Implementing the Google's autocomplete feature with ngram language models - Part 3
In this post, we will delve into the concept of probabilities, with a particular emphasis on conditional probabilities. This foundational understanding will prepare us for the next post, where we will explore n-gram language models in greater depth.
Probability theory, admittedly, is not a straightforward topic. Having acknowledged that probability enables us to model chance, the challenge lies in mathematically expressing this intuitive concept. Here, we will strive to be both illustrative and thorough, delving into the intricacies without neglecting the essential details.
What is probability theory ?
Probability theory is a branch of mathematics that provides a framework for modeling and quantifying uncertainty or randomness. It deals with the analysis of random phenomena and the likelihood of different outcomes occurring in a given event or experiment. The primary goal of probability theory is to formalize and mathematically describe the principles governing randomness and uncertainty.

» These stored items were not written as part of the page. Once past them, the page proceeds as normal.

-- ==== Sys2Proof/Tests/Slice0.lean ====
section
/-! SUPPORT. Small tests of the model: ill-formed commands are refused, a few commands on small devices do what the spec says, and for every
statement concrete states and operands meet the hypotheses of its clauses together. -/

namespace Sys2Proof.Tests

set_option Elab.async false

open Sys2Proof.Machine

/-! ### Devices for the tests -/

/-- A device that has booted with a waybill loaded: every optional block, ports of each role (Coach 0 and 5, capture 1, stream 2 ...), one
region, rings of each class, one partition, one route. -/
def base : Dev :=
  { now := 1000
    boot := { cal := true, ckg := true, mem := true, wbl := true, inReset := none }
    wb := { loaded := true, blocks := 127, ports := [1, 2, 3, 4, 3, 4, 1] ++ List.replicate 121 0, canvasW := 4096, canvasH := 2160
            regions := [⟨0, 0, 4096, 2160, 1⟩]
            rings := [⟨0, 2, 1, 10⟩, ⟨2, 2, 2, 10⟩, ⟨4, 2, 3, 10⟩, ⟨6, 2, 4, 10⟩, ⟨8, 2, 5, 10⟩, ⟨10, 2, 6, 10⟩, ⟨12, 2, 7, 10⟩,
              ⟨14, 2, 8, 10⟩, ⟨16, 2, 9, 10⟩, ⟨18, 2, 0, 10⟩]
            parts := [⟨1, 4, 1⟩], routes := [⟨0, 0x8000, 0, false⟩], stage := 7, seed := 5 } }

def withSdp (f : Sdp → Sdp) (d : Dev) : Dev := { d with sdp := f d.sdp }
def withBoot (f : Boot → Boot) (d : Dev) : Dev := { d with boot := f d.boot }
def withWb (f : Waybill → Waybill) (d : Dev) : Dev := { d with wb := f d.wb }
def withStk (f : Stk → Stk) (d : Dev) : Dev := { d with stk := f d.stk }
def withFlp (f : Flp → Flp) (d : Dev) : Dev := { d with flp := f d.flp }
def withTwn (f : Twn → Twn) (d : Dev) : Dev := { d with twn := f d.twn }
def withTrk (f : Trk → Trk) (d : Dev) : Dev := { d with trk := f d.trk }
def withBel (f : Bel → Bel) (d : Dev) : Dev := { d with bel := f d.bel }
def withRuns (rs : List StrokeRun) (js : List Job) (d : Dev) : Dev := { d with prt := { d.prt with strokes := rs, jobs := js } }

def inPower (n : Nat) : Dev → Dev := withSdp fun x => { x with power := n }
def running : Dev → Dev := withStk fun x => { x with timing := 1, running := true, stroke := 5 }

/-- In a pairing state, acting as the secondary or not. -/
def inTwin (state : Nat) (secondary : Bool) (d : Dev) : Dev :=
  (d.setFld Reg.TWN_STATUS Fld.TWN_STATUS_STATE state).setFld Reg.TWN_STATUS Fld.TWN_STATUS_ACTING (if secondary then 1 else 0)

/-- With a ring enabled at 1 MiB, holding these entries. -/
def withRing (r : Nat) (es : List (List Nat)) (d : Dev) : Dev :=
  let d := (d.setReg (Reg.RNG_RS_CTRL r) (10 * 2 ^ 22 + 4 * 2 ^ 16 + 1)).setReg (Reg.RNG_RS_BASE_LO r) 0x100000
  es.zipIdx.foldl (fun d x => d.memWrite (0x100000 + 64 * x.2) (wordBytes (x.1 ++ List.replicate (16 - x.1.length) 0)))
    (d.setReg (Reg.RNG_RS_PROD r) es.length)

def noWaybill : Dev := withWb (fun w => { w with loaded := false }) base
def inRest : Dev := inPower 3 base
def sealedDevice : Dev := withSdp (fun x => { x with sec := 1 }) base

def normal (d : Dev) (rs : List Nat) : Bool := rs.all fun r => decide (d.access r = .normal r)
/-- The same for a register of a port, whose page is its role's. -/
def normalPort (d : Dev) (r : Nat) : Bool := decide (d.access (r % 0x10000000) = .normal r)

/-! ### Ill-formed commands -/

theorem test_ill_formed_offsets :
    Instr.wellFormed (.registerWrite 2 0) = false ∧ Instr.wellFormed (.registerWrite (2 ^ 26) 0) = false ∧
    Instr.wellFormed (.registerWrite (2 ^ 26 - 4) 0) = true ∧
    Instr.wellFormed (.farAccessTimeout 6 true) = false ∧ Instr.wellFormed (.farAccessTimeout (2 ^ 26) false) = false ∧
    Instr.wellFormed (.dbgacc 1 none) = false ∧ Instr.wellFormed (.dbgacc (2 ^ 26) none) = false := by decide

theorem test_ill_formed_bar2 :
    Instr.wellFormed (.bar2Read 0 0 []) = false ∧ Instr.wellFormed (.bar2Read (2 ^ 34) 1 []) = false ∧
    Instr.wellFormed (.bar2Read (2 ^ 34 - 1) 1 []) = true ∧
    Instr.wellFormed (.bar2Write 0 [] []) = false ∧ Instr.wellFormed (.bar2Write (2 ^ 34) [1] []) = false := by decide

theorem test_ill_formed_lengths :
    Instr.wellFormed (.sensorSample (List.replicate 15 0) (List.replicate 8 0)) = false ∧
    Instr.wellFormed (.sensorSample (List.replicate 16 0) (List.replicate 9 0)) = false ∧
    Instr.wellFormed (.idle 0 16381) = false ∧ Instr.wellFormed (.idle 0 16380) = true ∧
    [Instr.status 0 0 (List.replicate 256 0) .good true, .alarm 0 0 (List.replicate 256 0) .good true,
      .hello 0 0 (List.replicate 256 0) .good true, .ack 0 0 (List.replicate 256 0) .good true].all (fun i => !i.wellFormed) = true := by
  decide +kernel

def longPayload : List Byte := List.replicate 4097 0
def twinHead : TwinHead := { lane := 2, corr := 3, uncorr := 1, seq := 0, ack := 0xFFFFFFFF }
def trunkHead (port : Fin 128) (seq sseq : Word) (origin : Byte) (second : Bool) : TrunkHead :=
  { port := port, corr := 1, uncorr := 2, seq := seq, ack := 0xFFFFFFFF, origin := origin, sseq := sseq, second := second }

theorem test_ill_formed_twin_payloads :
    let h := twinHead
    let p := longPayload
    [Instr.twinAuth h 0 p, .twinTag h 0 p, .part h 0 p, .heartbeat h 0 p true, .twinSync h 0 p 0, .pcv h 0 p, .resolve h 0 p,
      .repairReq h 0 p false true, .repairData h 0 p .good, .repairNak h 0 p, .twinIdle h 0 p].all (fun i => !i.wellFormed) = true := by
  decide +kernel

theorem test_ill_formed_trunk_payloads :
    let h := trunkHead 3 0 0 0 false
    let p := longPayload
    [Instr.trunkAuth h 0 p, .trunkTag h 0 p, .trunkSync h 0 p 0, .trunkTick h 0 p 0 0, .prepared h 0 p, .trunkCommit h 0 p, .abort h 0 p,
      .trunkReady h 0 p, .trunkDecision h 0 p, .applied h 0 p, .released h 0 p, .rollup h 0 p, .doorbell h 0 p, .leave h 0 p,
      .trunkIdle h 0 p].all (fun i => !i.wellFormed) = true := by decide +kernel

/-- No word spells a command (the table gives no bits). -/
theorem test_no_word_decodes : decodeTableWord 32 0x6A6A = none ∧ (State.reset.withFetchWord 32 0x6A6A).pending = [] := by decide

/-! ### One step on a small device -/

/-- What one command leaves. -/
def after (c : Instr) (d : Dev) : Dev :=
  match exec c ⟨[], d⟩ with
  | .next t => t.dev
  | _ => d

/-- IDENT reads 3812h (Table 2.17); the PEC of a message B8h 01h B9h 12h 38h, by the CRC-8 x^8 + x^2 + x + 1, is CBh (log 10). -/
theorem test_ident : (after (.ident false) base).out = [.smbus 0x3812 none] ∧
    (after (.ident true) base).out = [.smbus 0x3812 (some 0xCB)] := by decide +kernel

/-- R200, R201: the levels of Table 9.1, and the lowest coefficients of the generator polynomial of RS(544,514) (IEEE 802.3). -/
theorem test_codewords : pam4Levels [0, 0, 1, 0, 1, 1, 0, 1] = [0, 1, 2, 3] ∧ rsGenerator.take 6 = [523, 834, 128, 158, 185, 127] := by
  decide +kernel

/-- R32: a base of 112 is taken, one of 113 is not and counts as refused. -/
theorem test_aperture : (after (.glbAperture 112) base).reg Reg.GLB_APERTURE = 112 ∧ (after (.glbAperture 113) base).reg Reg.GLB_APERTURE = 0 ∧
    (after (.glbAperture 113) base).reg Reg.GLB_REFUSED_CNT = 1 := by decide +kernel

/-- R53: 0x6A6A arms; 0x9595 while not armed is refused. -/
theorem test_reset_key : (after .resetKeyArm base).flag Reg.GLB_RESET_KEY Fld.GLB_RESET_KEY_ARMED = true ∧
    (after (.resetKeyConfirm 0x9595) base).fld Reg.GLB_REFUSED Fld.REFUSED_REASON = 2 := by decide +kernel

/-- R32, R34: a write of two bytes at an offset is read there, in order. -/
theorem test_bar2 : (after (.bar2Read 4 2 []) (after (.bar2Write 4 [7, 9] []) base)).out = [.bytes false [7, 9]] := by decide +kernel

/-- R5: a write of a register is read back; a read-only one keeps its value. -/
theorem test_register_write : (after (.registerWrite (Reg.GLB_SCRATCH 3) 0x12345678) base).reg (Reg.GLB_SCRATCH 3) = 0x12345678 ∧
    (after (.registerWrite (Reg.SDP_TEMP 0) 5) base).reg (Reg.SDP_TEMP 0) = base.reg (Reg.SDP_TEMP 0) := by decide +kernel

/-- R433: mode 3 is refused with code 2. -/
theorem test_dbg_mode : (after (.dbgMode 3) base).fld Reg.DBG_REFUSED Fld.REFUSED_REASON = 2 ∧ (after (.dbgMode 1) base).reg Reg.DBG_MODE = 1 := by
  decide +kernel

/-- R85: a tick begins the next stroke, and the last stroke number wraps at 48 bits. -/
theorem test_tick_wraps : (after (.tick 0) (withStk (fun x => { x with stroke := 2 ^ 48 - 1 }) (running base))).stk.stroke = 0 := by decide +kernel

/-- R394: a message pends its source, and its count stays at 65,535. -/
theorem test_doorbell_message : ((after (.doorbellMessage 0x7001 false .none) base).belPending 0x7001).map (·.count) = some 1 ∧
    ((after (.doorbellMessage 0x7001 false .none) (withBel (fun b => { b with pend := [⟨0x7001, 65535, 0⟩] }) base)).belPending 0x7001).map
      (·.count) = some 65535 := by decide +kernel

/-- R174: a fence advances across its wrap, and does not go back. -/
theorem test_fence : (after (.fenceWrite 3 1) (base.setReg (Reg.FLP_FENCE 3) 0xFFFFFFFF)).reg (Reg.FLP_FENCE 3) = 1 ∧
    (after (.fenceWrite 3 4) (base.setReg (Reg.FLP_FENCE 3) 5)).reg (Reg.FLP_FENCE 3) = 5 := by decide +kernel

In this article, we will presume that the reader is already familiar with the concept of probability. While our blog typically adopts a holistic approach, providing comprehensive details, the complexity of the probability field discourages a thorough exploration of the underlying theory in this instance. Instead, our focus will be on emphasizing the crucial concepts of independence and conditional independence.
What is independence ?
In probability theory, independence refers to the concept that the occurrence or non-occurrence of one event does not influence the occurrence or non-occurrence of another event. In simpler terms, two events are considered independent if the outcome of one event has no impact on the likelihood or outcome of the other event.
Mathematically, two events $A$ and $B$ are independent if the probability of both events occurring together (denoted as $P(A ∩ B)$) is equal to the product of their individual probabilities.
$$P(A∩B)=P(A)⋅P(B)$$
Consider, for instance, a scenario where we are required to toss a fair coin twice. After the first toss, which yields heads, we document the result on a small piece of paper. Subsequently, an unexpected phone call interrupts our experiment, leading to a 25-minute conversation with our mother-in-law. Upon resuming our experiment after the call, we toss the coin for the second time. Is the outcome of this toss influenced by the one conducted 25 minutes earlier ? Clearly not; hence, the two tosses are independent of each other.
In a situation where we select a card from a standard deck of 52 cards, the probability of drawing an ace is evident: $P(ace)=\dfrac{4}{52}$, considering there are four aces in the deck. Now, if we refrain from replacing the initially drawn card in the deck and proceed to choose another card, what becomes the probability of drawing an ace on this second draw ?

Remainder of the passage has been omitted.